'Je schrijnt mijn huid met blote handen'
Ted van Lieshout (1955) is elf als hij meneer Timmerman ontmoet. Langzaam maar zeker verandert de relatie in een verhouding die we tegenwoordig afkeuren. In 2012 publiceert Van Lieshout de roman Mijn meneer die gebaseerd is op deze bijzondere relatie. De roman leidt tot veel discussies, waarbij de auteur regelmatig de vraag krijgt welke invloed de relatie op zijn verdere leven heeft gehad. In de roman Schuldig kind geeft Van Lieshout antwoord op die vraag.

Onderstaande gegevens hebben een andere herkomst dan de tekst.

/-! ### Decoding: words written out bit by bit from R40, R45 and the opcode table -/

/-- V-D04, -2.5: sign 1, field 1024, fraction 0x4000000000000 (R40). -/
theorem test_decode_decompose :
    decode (.decomposer .a 0b1100000000000100000000000000000000000000000000000000000000000000#64) =
      .ok (.decompose ⟨.a, 0xC004000000000000#64⟩) ∧
    signField 0xC004000000000000#64 = true ∧ expField 0xC004000000000000#64 = 1024#11 ∧
    fracField 0xC004000000000000#64 = 0x4000000000000#52 := by decide

/-- Class 000 Normal, sign 1, exponent 11111111110 = -2, significand 1, rawBits 0xBFD0000000000001 (R45). -/
theorem test_decode_compose :
    decode (.recomposer (0b000#3 ++ 0b1#1 ++ 0b11111111110#11 ++
      0b00000000000000000000000000000000000000000000000000001#53 ++ 0xBFD0000000000001#64)) =
      .ok (.compose (rc .normal true (-2) 1 0xBFD0000000000001#64)) := by decide

/-- First operand the extended Subnormal record (bit 52 of significand set), second Infinity with sign 1 (R45). -/
theorem test_decode_multiply :
    decode (.multiplier
      (0b001#3 ++ 0b0#1 ++ 0b10000000010#11 ++ 0b10000000000000000000000000000000000000000000000000000#53 ++
        0x0010000000000000#64)
      (0b011#3 ++ 0b1#1 ++ 0b00000000000#11 ++ 0b00000000000000000000000000000000000000000000000000000#53 ++
        0xFFF0000000000000#64)) = .ok (.multiply extRepr negInfRepr) := by decide

/-- The first 64 positions are x, the last 64 y (table row FMUL64). -/
theorem test_decode_fmul64 :
    decodeTableWord 128 0x40000000000000004008000000000000 =
      some (.fmul64 0x4000000000000000#64 0x4008000000000000#64) := by decide

/-- Codes 2 Zero and 4 NaN; 5, 6 and 7 are reserved (R14, R51). -/
theorem test_decode_class_codes :
    decode (.recomposer (0b010#3 ++ 0#129)) = .ok (.compose zeroRepr) ∧
    decode (.recomposer (0b100#3 ++ 0#129)) = .ok (.compose (rc .nan false 0 0 0#64)) ∧
    decode (.recomposer (0b101#3 ++ 0#129)) = .error .reservedClassCode ∧
    decode (.recomposer (0b110#3 ++ 0#129)) = .error .reservedClassCode ∧
    decode (.recomposer (0b111#3 ++ 0#129)) = .error .reservedClassCode := by decide

/-- The other table rows: 64, 132 (136 in whole bytes) and 264 positions, a first operand in the high bits. -/
theorem test_decode_table_words :
    decodeTableWord 64 0xC004000000000000 = some (.decompose ⟨.a, 0xC004000000000000#64⟩) ∧
    decodeTableWord 136 (4 * 2 ^ 129 + 7) = some (.compose (rc .nan false 0 0 7#64)) ∧
    decodeTableWord 264 ((3 * 2 ^ 129 + 7) * 2 ^ 132 + 2 * 2 ^ 129 + 9) =
      some (.multiply (rc .infinity false 0 0 7#64) (rc .zero false 0 0 9#64)) ∧
    decodeTableWord 136 (5 * 2 ^ 129) = none ∧
    decodeTableWord 8 1 = some (.classSubnormal ⟨.a, false⟩ 1#52) := by decide

/-- R42's classes at both ends of each: V-D02, V-D09, V-D17, V-D07, V-D06, V-D11, V-D13, V-D14. -/
theorem test_decode_class_rows :
    decode (.classifier .a 0x8000000000000000#64) = .ok (.classZero ⟨.a, true⟩) ∧
    decode (.classifier .a 0x0000000000000001#64) = .ok (.classSubnormal ⟨.a, false⟩ 1#52) ∧
    decode (.classifier .a 0x800FFFFFFFFFFFFF#64) = .ok (.classSubnormal ⟨.a, true⟩ 0xFFFFFFFFFFFFF#52) ∧
    decode (.classifier .a 0x0010000000000000#64) = .ok (.classNormal ⟨.a, false⟩ 1#11 0#52) ∧
    decode (.classifier .a 0x7FEFFFFFFFFFFFFF#64) = .ok (.classNormal ⟨.a, false⟩ 2046#11 0xFFFFFFFFFFFFF#52) ∧
    decode (.classifier .a 0xFFF0000000000000#64) = .ok (.classInfinity ⟨.a, true⟩) ∧
    decode (.classifier .a 0x7FF0000000000001#64) = .ok (.classNaN ⟨.a, false⟩ 1#52) ∧
    decode (.classifier .a 0xFFFFFFFFFFFFFFFF#64) = .ok (.classNaN ⟨.a, true⟩ 0xFFFFFFFFFFFFF#52) := by decide

/-! ### One step per instruction -/

/-- V-D04. -/
theorem test_step_decompose :
    nextOf (step (presented (.decomposer .a 0xC004000000000000#64))) = some { State.reset with
      decomposerA := some ⟨0xC004000000000000#64, rc .normal true 1 0x4000000000000 0xC004000000000000#64⟩ } := by decide

/-- V-D20, at the second decomposer. -/
theorem test_step_decompose_second :
    nextOf (step (presented (.decomposer .b 0x0008000000000000#64))) = some { State.reset with
      decomposerB := some ⟨0x0008000000000000#64,
        rc .subnormal false (-1022) 0x8000000000000 0x0008000000000000#64⟩ } := by decide

/-- V-C16: a carry into the exponent field; rawBits, here 0, is not read. -/
theorem test_step_compose_carry :
    nextOf (exec (.compose (rc .subnormal true (-1022) 0x10000000000000 0#64)) State.reset) = some { State.reset with
      recomposer := some ⟨rc .subnormal true (-1022) 0x10000000000000 0#64, 0x8010000000000000#64⟩ } := by decide
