-- ==== Sys2Proof/Config.lean ====
section
/-! DEFINITION. What an implementation fixes and the free values: constants without a body, so that no proof can see
what they are. -/
namespace Sys2Proof.Config

/-- Free value number n of up to 24 bits: where the spec gives a value no number (assumption log 2), the step takes the
next one of these. -/
opaque freeWord : Nat → BitVec 24

/-- Free yes or no number n, for a choice the spec leaves to the moment (assumption log 2). -/
opaque freeBool : Nat → Bool

/-- Free byte number n of the random source (R505): keys and random words come from it (assumption log 3). -/
opaque randomByte : Nat → BitVec 8

/-- Revision field of a unit's UID word, given per unit and not stated (R169). -/
opaque unitRev : Nat → Nat

/-- Response time of a PON instance in periods of 1 / 49.7664 GHz, given per module and not stated (R259, R279). -/
opaque ponResponse : Nat → Nat

/-- The counter block with which the ciphering of a PON payload begins, as ITU-T G.9804.2 builds it from the direction (yes for upstream), the
superframe count and the position in the frame; the spec does not give that construction (R267, assumption log 2). -/
opaque ponCounter : Bool → Nat → Nat → BitVec 128

/-- How a 24-bit event parameter holds the instant T in ns at which a gate list takes over; the spec does not say (R323, assumption log 2). -/
opaque gateInstant : Nat → BitVec 24

/-- The number by which an event parameter names the outcome of R324: 0 a full cycle, 1 an extended one, 2 a truncated one, 3 no list before; the
spec does not give it (R323, assumption log 2). -/
opaque gateOutcome : Nat → BitVec 24

/-- How an event parameter names a direction, transmit or not, and a channel; the spec does not say (R367, assumption log 2). -/
opaque saParam : Bool → Nat → BitVec 24

/-- The number of the cause of event 0x280_013: 1 no SA installed, 2 one that is unusable, 3 an exhausted one; the spec does not give it (R367,
assumption log 2). -/
opaque saCause : Nat → BitVec 24

/-- The fixed hash of R462, from a 512-byte granule of the data space to its DRAM channel; the spec does not give it (assumption log 2). -/
opaque channelHash : Nat → BitVec 5

/-- What the boundary cells drive at output pin number n: nothing or a level; the spec does not give the register's order (R668, assumption log 2). -/
opaque cellLevel : Nat → Nat → Option Bool

/-- JEDEC manufacturer identity of Galolan, named and not stated (R668). -/
opaque manufacturerId : BitVec 11

/-- Galolan's PCI-SIG vendor ID, which the spec does not give (R184, assumption log 2). -/
opaque vendorId : BitVec 16

/-- Byte n of the factory record, written before shipment (R656). -/
opaque factoryByte : Nat → BitVec 8

end Sys2Proof.Config
end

Vlak voor het avondeten krijgt de vriend van Teds moeder een hartaanval. Terwijl zijn moeder mee gaat naar het ziekenhuis, blijft Ted alleen achter. Hij redt de verse asperges, ruimt de eettafel af en bidt tot Maria. Tot zijn stomme verbazing krijgt hij antwoord. Het verwart hem, want hij gelooft niet in Maria, niet in de Bijbel en niet in de God uit die bijbel. Al snel heeft hij door dat hij niet met Maria spreekt, maar met zijn eigen ik, vierenveertig jaar ouder dan dat hij zelf is.
Er ontstaat een gesprek waarin de jonge Ted aan het aftasten is. Wat kan en mag en wat maakt hem eventueel schuldig aan alles wat er gebeurt in zijn leven. Zal zijn moeder hem de deur wijzen als hij vertelt dat hij homo is? Zal men hem veroordelen omdat hij seks tegen betaling heeft met andere mannen? Is hij schuldig aan het misbruik door Timmerman? Waarom schaamt hij zich zo? De oudere Ted weigert antwoorden te geven. Een slimme constructie van Van Lieshout, want daardoor kan hij de jonge Ted volledig in zijn waarde laten. Er zijn geen oordelen, er wordt alleen geluisterd. Het geeft Ted de kans om te reflecteren op zijn leven tot nu toe.
Het perspectief ligt in eerste instantie bij de jonge Ted, wat de lezer de ruimte biedt om dichtbij te komen en te begrijpen waarom Ted bepaalde stappen zet. Iedere stap lijkt logisch en onontkoombaar, ook voor Ted, maar toch voelt hij zich steeds schuldig. Dit soort tegenstellingen vormen een terugkerend motief in het boek. Onschuldig zijn, maar je schuldig voelen. Zeggen dat je niet bang bent, maar toch hard fietsen als je door een tunnel moet. Slechte dingen doen, maar niet slecht zijn: het geeft precies weer hoe verwarrend volwassen worden kan zijn.
Hoewel de thematiek beladen is, maakt Van Lieshout Schuldig kind nergens tot een zwaar verhaal. Het gesprek tussen Ted en zijn oudere ik is regelmatig ronduit humoristisch en ongedwongen. Net zoals in de gedichten van Van Lieshout zit de lading ook in wat er niet gezegd wordt: "Er was verder niemand die ooit zei dat ik een mooi lijf had." Juist deze zinnen maken het verhaal intiem, zo intiem dat je je als lezer overbodig voelt, alsof je een gluurder bent.
Uiteindelijk laat Van Lieshout zowel Ted als de lezer het antwoord op zijn vragen zelf ontdekken. In het tweede deel ligt het perspectief bij de volwassen Ted. Hij kijkt terug op zijn leven en vooral op de periode na het verschijnen van Mijn meneer. Ineens wordt de lezer meer op afstand geplaatst en krijgt het verhaal een beschouwend karakter. Opnieuw een sterke ingreep van de auteur, want het zorgt ervoor dat de lezer nuances gaat zien. En dat is wellicht de kracht van Schuldig kind: laten zien dat de wereld niet verdeeld kan en mag worden in goed en fout, slecht en niet slecht. Zo simpel is het niet.
De conclusie van Ted biedt stof tot nadenken:
"Ik heb zelf het gevoel dat het verstikkend is om een ander de schuld te geven van iets wat jou is overkomen, omdat je ermee de regie over je leven in de handen van een ander legt."
Misschien is dat precies waarom deze roman toch schrijnt en blijft nazingen.